BEGIN
-- ==== Sys2Proof/Laws/PerInstr.lean ====
section
/-!
SUPPORT. The per-instruction family RoundTrip: what the encoder writes for a well-formed instruction is read back
by the decoder as that instruction, whatever the word above a short C-word is (R28 to R38).
-/

namespace Sys2Proof

/-- Decoding what i encodes to gives i back. A step of the device encodes to nothing. -/
def Laws.RoundTrip.Statement (i : Instr) : Prop :=
  i.wf = true →
    match i.encode with
    | .none => True
    | .c f => f.long = false ∧ ∀ x, decodeC f x = some i
    | .long f x => f.long = true ∧ decodeC f x = some i
    | .a f => decodeA f = some i

/-- A short C-word with a guard that may hold decodes by the map of its major. -/
theorem decodeC_short (f : CFmt) (x : BitVec 32) (i : Instr) (hg : f.gd.runs = true) (hl : f.long = false)
    (hw : i.wf = true) (hd : decCShort f.gd f = some i) : decodeC f x = some i := by
  simp [decodeC, hg, hl, hd, keepWf, hw]

/-- A long C-word with a guard that may hold decodes by the map of its major, with its X-word. -/
theorem decodeC_long (f : CFmt) (x : BitVec 32) (i : Instr) (hg : f.gd.runs = true) (hl : f.long = true)
    (hw : i.wf = true) (hd : decCLong f.gd f x = some i) : decodeC f x = some i := by
  simp [decodeC, hg, hl, hd, keepWf, hw]

/-- An A-word with a guard that may hold decodes by the map of its major. -/
theorem decodeA_map (f : AFmt) (i : Instr) (hg : f.gd.runs = true) (hw : i.wf = true)
    (hd : decAMap f.gd f = some i) : decodeA f = some i := by
  simp [decodeA, hg, hd, keepWf, hw]

/-- The bit of `t8enc` and `t8dec` that says which of the two a word is (R38). -/
theorem t8_choice (s : Bool) (t : ETy) (m : MReg) (b : BitVec 1) :
    hi 1 2 (lo 4 3 (app 1 6 (ofBit s) (app 3 3 t.bits (app 1 2 b m)))) = b := by
  cases s <;> cases t <;> revert m b <;> decide

/-- The same bit, as the entry of `t8dec` leaves it. -/
theorem t8dec_choice (t : ETy) (m : MReg) :
    hi 1 2 (lo 4 3 (app 1 6 0#1 (app 3 3 t.bits (app 1 2 1#1 m)))) = 1#1 := t8_choice false t m 1

namespace Laws
open RoundTrip

theorem RoundTrip.cnop (gd : Guard) : Statement (.cnop gd) := by
  intro _
  refine ⟨rfl, fun x => ?_⟩
  cases hg : gd.runs
  · simp [decodeC, mkCR, hg]
  · exact decodeC_short _ x _ hg rfl rfl (by simp [decCShort, decC00, mkCR])

theorem RoundTrip.isync (gd : Guard) : Statement (.isync gd) := by
  intro h
  exact ⟨rfl, fun x => decodeC_short _ x _ h rfl h (by simp [decCShort, decC00, mkCR])⟩

theorem RoundTrip.eret (gd : Guard) : Statement (.eret gd) := by
  intro h
  exact ⟨rfl, fun x => decodeC_short _ x _ h rfl h (by simp [decCShort, decC00, mkCR])⟩

theorem RoundTrip.brk (gd : Guard) : Statement (.brk gd) := by
  intro h
  exact ⟨rfl, fun x => decodeC_short _ x _ h rfl h (by simp [decCShort, decC00, mkCR])⟩

theorem RoundTrip.ret (gd : Guard) : Statement (.ret gd) := by
  intro h
  exact ⟨rfl, fun x => decodeC_short _ x _ h rfl h (by simp [decCShort, decC00, mkCR])⟩

theorem RoundTrip.jr (gd : Guard) (a : GReg) : Statement (.jr gd a) := by
  intro h
  exact ⟨rfl, fun x => decodeC_short _ x _ h rfl h (by simp [decCShort, decC00, mkCR])⟩

theorem RoundTrip.jlr (gd : Guard) (a : GReg) : Statement (.jlr gd a) := by
  intro h
  exact ⟨rfl, fun x => decodeC_short _ x _ h rfl h (by simp [decCShort, decC00, mkCR])⟩

theorem RoundTrip.leave (gd : Guard) : Statement (.leave gd) := by
  intro h
  exact ⟨rfl, fun x => decodeC_short _ x _ h rfl h (by simp [decCShort, decC00, mkCR])⟩

theorem RoundTrip.quit (gd : Guard) : Statement (.quit gd) := by
  intro h
  exact ⟨rfl, fun x => decodeC_short _ x _ h rfl h (by simp [decCShort, decC00, mkCR])⟩

theorem RoundTrip.split (gd : Guard) : Statement (.split gd) := by
  intro h
  exact ⟨rfl, fun x => decodeC_short _ x _ h rfl h (by simp [decCShort, decC00, mkCR])⟩

theorem RoundTrip.uiret (gd : Guard) : Statement (.uiret gd) := by
  intro h
  exact ⟨rfl, fun x => decodeC_short _ x _ h rfl h (by simp [decCShort, decC00, mkCR])⟩

theorem RoundTrip.trap (gd : Guard) (i : BitVec 11) : Statement (.trap gd i) := by
  intro h
  exact ⟨rfl, fun x => decodeC_short _ x _ h rfl h (by simp [decCShort, mkCI, mkCR, CFmt.bf])⟩

theorem RoundTrip.br (gd : Guard) (off : BitVec 21) : Statement (.br gd off) := by
  intro h
  exact ⟨rfl, fun x => decodeC_short _ x _ h rfl h (by simp [decCShort, mkCJ, mkCW, mkCI, mkCR, CFmt.bf, CFmt.abf, CFmt.dabf])⟩

theorem RoundTrip.jl (gd : Guard) (off : BitVec 21) : Statement (.jl gd off) := by
  intro h
  exact ⟨rfl, fun x => decodeC_short _ x _ h rfl h (by simp [decCShort, mkCJ, mkCW, mkCI, mkCR, CFmt.bf, CFmt.abf, CFmt.dabf])⟩

theorem RoundTrip.j (gd : Guard) (off : BitVec 21) (imm : BitVec 32) : Statement (.j gd off imm) := by
  intro h
  exact ⟨rfl, decodeC_long _ _ _ h rfl h (by simp [decCLong, mkCJ, mkCW, mkCI, mkCR, CFmt.bf, CFmt.abf, CFmt.dabf])⟩

theorem RoundTrip.lpd (gd : Guard) (d : GReg) (off : BitVec 16) : Statement (.lpd gd d off) := by
  intro h
  exact ⟨rfl, fun x => decodeC_short _ x _ (Bool.and_eq_true_iff.mp h).1 rfl h (by simp [decCShort, mkCW, mkCI, mkCR, CFmt.bf, CFmt.abf])⟩

theorem RoundTrip.enter (gd : Guard) (i : BitVec 11) : Statement (.enter gd i) := by
  intro h
  exact ⟨rfl, fun x => decodeC_short _ x _ h rfl h (by simp [decCShort, mkCI, mkCR, CFmt.bf])⟩

theorem RoundTrip.crd (gd : Guard) (d : GReg) (i : BitVec 11) : Statement (.crd gd d i) := by
  intro h
  exact ⟨rfl, fun x => decodeC_short _ x _ (Bool.and_eq_true_iff.mp h).1 rfl h (by simp [decCShort, mkCI, mkCR, CFmt.bf])⟩

theorem RoundTrip.cwr (gd : Guard) (a : GReg) (i : BitVec 11) : Statement (.cwr gd a i) := by
  intro h
  exact ⟨rfl, fun x => decodeC_short _ x _ (Bool.and_eq_true_iff.mp h).1 rfl h (by simp [decCShort, mkCI, mkCR, CFmt.bf])⟩

theorem RoundTrip.crset (gd : Guard) (d : GReg) (a : GReg) (i : BitVec 11) : Statement (.crset gd d a i) := by
  intro h
  exact ⟨rfl, fun x => decodeC_short _ x _ (Bool.and_eq_true_iff.mp h).1 rfl h (by simp [decCShort, mkCI, mkCR, CFmt.bf])⟩

theorem RoundTrip.crclr (gd : Guard) (d : GReg) (a : GReg) (i : BitVec 11) : Statement (.crclr gd d a i) := by
  intro h
  exact ⟨rfl, fun x => decodeC_short _ x _ (Bool.and_eq_true_iff.mp h).1 rfl h (by simp [decCShort, mkCI, mkCR, CFmt.bf])⟩

theorem RoundTrip.spawn (gd : Guard) (d : GReg) (a : GReg) (b : GReg) (opts : BitVec 3) : Statement (.spawn gd d a b opts) := by
  intro h
  exact ⟨rfl, decodeC_long _ _ _ (Bool.and_eq_true_iff.mp h).1 rfl h (by simp [decCLong, mkCR])⟩

theorem RoundTrip.wait (gd : Guard) (a : GReg) : Statement (.wait gd a) := by
  intro h
  exact ⟨rfl, fun x => decodeC_short _ x _ h rfl h (by simp [decCShort, decC0C, mkCR])⟩

theorem RoundTrip.gang (gd : Guard) (d : GReg) : Statement (.gang gd d) := by
  intro h
  exact ⟨rfl, fun x => decodeC_short _ x _ h rfl h (by simp [decCShort, decC0C, mkCR])⟩

theorem RoundTrip.wfld (gd : Guard) (d : GReg) (k : BitVec 5) : Statement (.wfld gd d k) := by
  intro h
  exact ⟨rfl, fun x => decodeC_short _ x _ (Bool.and_eq_true_iff.mp h).1 rfl h (by simp [decCShort, decC0C, mkCR])⟩

theorem RoundTrip.kill (gd : Guard) (d : GReg) (a : GReg) (k : BitVec 5) : Statement (.kill gd d a k) := by
  intro h
  exact ⟨rfl, fun x => decodeC_short _ x _ (Bool.and_eq_true_iff.mp h).1 rfl h (by simp [decCShort, decC0C, mkCR])⟩

theorem RoundTrip.cmap (gd : Guard) (d : GReg) (a : GReg) : Statement (.cmap gd d a) := by
  intro h
  exact ⟨rfl, fun x => decodeC_short _ x _ h rfl h (by simp [decCShort, decC0C, mkCR])⟩

theorem RoundTrip.ldb (gd : Guard) (d : GReg) (a : GReg) (o : LdOrd) (i : BitVec 9) : Statement (.ldb gd d a o i) := by
  intro h
  exact ⟨rfl, fun x => decodeC_short _ x _ h rfl h (by simp [decCShort, mkCI, mkCR, CFmt.bf])⟩

theorem RoundTrip.ldh (gd : Guard) (d : GReg) (a : GReg) (o : LdOrd) (i : BitVec 9) : Statement (.ldh gd d a o i) := by
  intro h
  exact ⟨rfl, fun x => decodeC_short _ x _ h rfl h (by simp [decCShort, mkCI, mkCR, CFmt.bf])⟩

theorem RoundTrip.ldw (gd : Guard) (d : GReg) (a : GReg) (o : LdOrd) (i : BitVec 9) : Statement (.ldw gd d a o i) := by
  intro h
  exact ⟨rfl, fun x => decodeC_short _ x _ h rfl h (by simp [decCShort, mkCI, mkCR, CFmt.bf])⟩

theorem RoundTrip.ldd (gd : Guard) (d : GReg) (a : GReg) (o : LdOrd) (i : BitVec 9) : Statement (.ldd gd d a o i) := by
  intro h
  exact ⟨rfl, fun x => decodeC_short _ x _ h rfl h (by simp [decCShort, mkCI, mkCR, CFmt.bf])⟩

theorem RoundTrip.ldbz (gd : Guard) (d : GReg) (a : GReg) (o : LdOrd) (i : BitVec 9) : Statement (.ldbz gd d a o i) := by
  intro h
  exact ⟨rfl, fun x => decodeC_short _ x _ h rfl h (by simp [decCShort, mkCI, mkCR, CFmt.bf])⟩

theorem RoundTrip.ldhz (gd : Guard) (d : GReg) (a : GReg) (o : LdOrd) (i : BitVec 9) : Statement (.ldhz gd d a o i) := by
  intro h
  exact ⟨rfl, fun x => decodeC_short _ x _ h rfl h (by simp [decCShort, mkCI, mkCR, CFmt.bf])⟩

theorem RoundTrip.ldwz (gd : Guard) (d : GReg) (a : GReg) (o : LdOrd) (i : BitVec 9) : Statement (.ldwz gd d a o i) := by
  intro h
  exact ⟨rfl, fun x => decodeC_short _ x _ h rfl h (by simp [decCShort, mkCI, mkCR, CFmt.bf])⟩

theorem RoundTrip.ldv (gd : Guard) (d : VReg) (a : GReg) (o : LdOrd) (i : BitVec 9) : Statement (.ldv gd d a o i) := by
  intro h
  exact ⟨rfl, fun x => decodeC_short _ x _ h rfl h (by simp [decCShort, mkCI, mkCR, CFmt.bf])⟩

theorem RoundTrip.stb (gd : Guard) (d : GReg) (a : GReg) (o : StOrd) (i : BitVec 9) : Statement (.stb gd d a o i) := by
  intro h
  exact ⟨rfl, fun x => decodeC_short _ x _ h rfl h (by simp [decCShort, mkCI, mkCR, CFmt.bf])⟩

theorem RoundTrip.sth (gd : Guard) (d : GReg) (a : GReg) (o : StOrd) (i : BitVec 9) : Statement (.sth gd d a o i) := by
  intro h
  exact ⟨rfl, fun x => decodeC_short _ x _ h rfl h (by simp [decCShort, mkCI, mkCR, CFmt.bf])⟩

theorem RoundTrip.stw (gd : Guard) (d : GReg) (a : GReg) (o : StOrd) (i : BitVec 9) : Statement (.stw gd d a o i) := by
  intro h
  exact ⟨rfl, fun x => decodeC_short _ x _ h rfl h (by simp [decCShort, mkCI, mkCR, CFmt.bf])⟩

theorem RoundTrip.std (gd : Guard) (d : GReg) (a : GReg) (o : StOrd) (i : BitVec 9) : Statement (.std gd d a o i) := by
  intro h
  exact ⟨rfl, fun x => decodeC_short _ x _ h rfl h (by simp [decCShort, mkCI, mkCR, CFmt.bf])⟩

theorem RoundTrip.stv (gd : Guard) (d : VReg) (a : GReg) (o : StOrd) (i : BitVec 9) : Statement (.stv gd d a o i) := by
  intro h
  exact ⟨rfl, fun x => decodeC_short _ x _ h rfl h (by simp [decCShort, mkCI, mkCR, CFmt.bf])⟩

theorem RoundTrip.lds (gd : Guard) (d : GReg) (a : GReg) : Statement (.lds gd d a) := by
  intro h
  exact ⟨rfl, fun x => decodeC_short _ x _ (Bool.and_eq_true_iff.mp h).1 rfl h (by simp [decCShort, decC1D, mkCR])⟩

theorem RoundTrip.sts (gd : Guard) (d : GReg) (a : GReg) : Statement (.sts gd d a) := by
  intro h
  exact ⟨rfl, fun x => decodeC_short _ x _ (Bool.and_eq_true_iff.mp h).1 rfl h (by simp [decCShort, decC1D, mkCR])⟩

theorem RoundTrip.shp (gd : Guard) (d : GReg) (a : GReg) (b : GReg) : Statement (.shp gd d a b) := by
  intro h
  exact ⟨rfl, fun x => decodeC_short _ x _ (Bool.and_eq_true_iff.mp h).1 rfl h (by simp [decCShort, decC1D, mkCR])⟩

theorem RoundTrip.tfadd (gd : Guard) (d : GReg) (a : GReg) (b : GReg) : Statement (.tfadd gd d a b) := by
  intro h
  exact ⟨rfl, fun x => decodeC_short _ x _ h rfl h (by simp [decCShort, decC1D, mkCR])⟩

theorem RoundTrip.rdr (gd : Guard) (d : VReg) (a : GReg) (n : BitVec 4) : Statement (.rdr gd d a n) := by
  intro h
  exact ⟨rfl, fun x => decodeC_short _ x _ h rfl h (by simp [decCShort, decC1D, mkCR])⟩

theorem RoundTrip.migr (gd : Guard) (a : GReg) : Statement (.migr gd a) := by
  intro h
  exact ⟨rfl, fun x => decodeC_short _ x _ h rfl h (by simp [decCShort, decC1D, mkCR])⟩

theorem RoundTrip.tam (gd : Guard) (d : GReg) (a : GReg) (b : GReg) (op : AtomOp) : Statement (.tam gd d a b op) := by
  intro h
  exact ⟨rfl, fun x => decodeC_short _ x _ h rfl h (by simp [decCShort, mkCR])⟩

theorem RoundTrip.lea (gd : Guard) (d : GReg) (a : GReg) (i : BitVec 11) : Statement (.lea gd d a i) := by
  intro h
  exact ⟨rfl, fun x => decodeC_short _ x _ h rfl h (by simp [decCShort, mkCI, mkCR, CFmt.bf])⟩

theorem RoundTrip.dtld (gd : Guard) (t : MReg) (a : GReg) : Statement (.dtld gd t a) := by
  intro h
  exact ⟨rfl, fun x => decodeC_short _ x _ h rfl h (by simp [decCShort, decC20, mkCR])⟩

theorem RoundTrip.dtst (gd : Guard) (t : MReg) (a : GReg) : Statement (.dtst gd t a) := by
  intro h
  exact ⟨rfl, fun x => decodeC_short _ x _ h rfl h (by simp [decCShort, decC20, mkCR])⟩

theorem RoundTrip.send (gd : Guard) (d : GReg) (a : GReg) (v : VReg) (mb : BitVec 4) : Statement (.send gd d a v mb) := by
  intro h
  exact ⟨rfl, fun x => decodeC_short _ x _ h rfl h (by simp [decCShort, mkCR])⟩

theorem RoundTrip.sendL (gd : Guard) (a : GReg) (b : GReg) (tag : BitVec 4) (len : BitVec 12) : Statement (.sendL gd a b tag len) := by
  intro h
  exact ⟨rfl, decodeC_long _ _ _ (Bool.and_eq_true_iff.mp h).1 rfl h (by simp [decCLong, mkCR])⟩

theorem RoundTrip.recv (gd : Guard) (d : GReg) (a : GReg) (v : VReg) : Statement (.recv gd d a v) := by
  intro h
  exact ⟨rfl, fun x => decodeC_short _ x _ h rfl h (by simp [decCShort, decC23, mkCR])⟩

theorem RoundTrip.mbc (gd : Guard) (d : GReg) (k : BitVec 4) : Statement (.mbc gd d k) := by
  intro h
  exact ⟨rfl, fun x => decodeC_short _ x _ h rfl h (by simp [decCShort, decC23, mkCR])⟩

theorem RoundTrip.waitc (gd : Guard) (d : GReg) (a : GReg) (k : BitVec 4) : Statement (.waitc gd d a k) := by
  intro h
  exact ⟨rfl, fun x => decodeC_short _ x _ h rfl h (by simp [decCShort, decC23, mkCR])⟩

theorem RoundTrip.mbclr (gd : Guard) (d : GReg) (a : GReg) : Statement (.mbclr gd d a) := by
  intro h
  exact ⟨rfl, fun x => decodeC_short _ x _ h rfl h (by simp [decCShort, decC23, mkCR])⟩

theorem RoundTrip.mcast (gd : Guard) (d : GReg) (a : GReg) : Statement (.mcast gd d a) := by
  intro h
  exact ⟨rfl, fun x => decodeC_short _ x _ (Bool.and_eq_true_iff.mp h).1 rfl h (by simp [decCShort, decC23, mkCR])⟩

theorem RoundTrip.mclaim (gd : Guard) (d : GReg) (soft : Bool) : Statement (.mclaim gd d soft) := by
  intro h
  exact ⟨rfl, fun x => decodeC_short _ x _ h rfl h (by simp [decCShort, decC24, mkCR])⟩

theorem RoundTrip.mrel (gd : Guard) : Statement (.mrel gd) := by
  intro h
  exact ⟨rfl, fun x => decodeC_short _ x _ h rfl h (by simp [decCShort, decC24, mkCR])⟩

theorem RoundTrip.mzero (gd : Guard) (t : MReg) : Statement (.mzero gd t) := by
  intro h
  exact ⟨rfl, fun x => decodeC_short _ x _ h rfl h (by simp [decCShort, decC24, mkCR])⟩

theorem RoundTrip.mload (gd : Guard) (t : MReg) (a : GReg) (b : GReg) : Statement (.mload gd t a b) := by
  intro h
  exact ⟨rfl, fun x => decodeC_short _ x _ h rfl h (by simp [decCShort, decC24, mkCR])⟩

theorem RoundTrip.mdrain (gd : Guard) (t : MReg) (a : GReg) (b : GReg) : Statement (.mdrain gd t a b) := by
  intro h
  exact ⟨rfl, fun x => decodeC_short _ x _ h rfl h (by simp [decCShort, decC24, mkCR])⟩

theorem RoundTrip.mdrainr (gd : Guard) (d : GReg) (a : GReg) (b : GReg) : Statement (.mdrainr gd d a b) := by
  intro h
  exact ⟨rfl, fun x => decodeC_short _ x _ h rfl h (by simp [decCShort, decC24, mkCR])⟩

theorem RoundTrip.mcmd (gd : Guard) (d : GReg) (a : GReg) (b : GReg) : Statement (.mcmd gd d a b) := by
  intro h
  exact ⟨rfl, fun x => decodeC_short _ x _ h rfl h (by simp [decCShort, decC24, mkCR])⟩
END
> [WHAT TO DO]: Scan the material for lines with the word "major", and copy each line you find.

> [TASK OUTPUT]:
/-- A short C-word with a guard that may hold decodes by the map of its major. -/
/-- A long C-word with a guard that may hold decodes by the map of its major, with its X-word. -/
/-- An A-word with a guard that may hold decodes by the map of its major. -/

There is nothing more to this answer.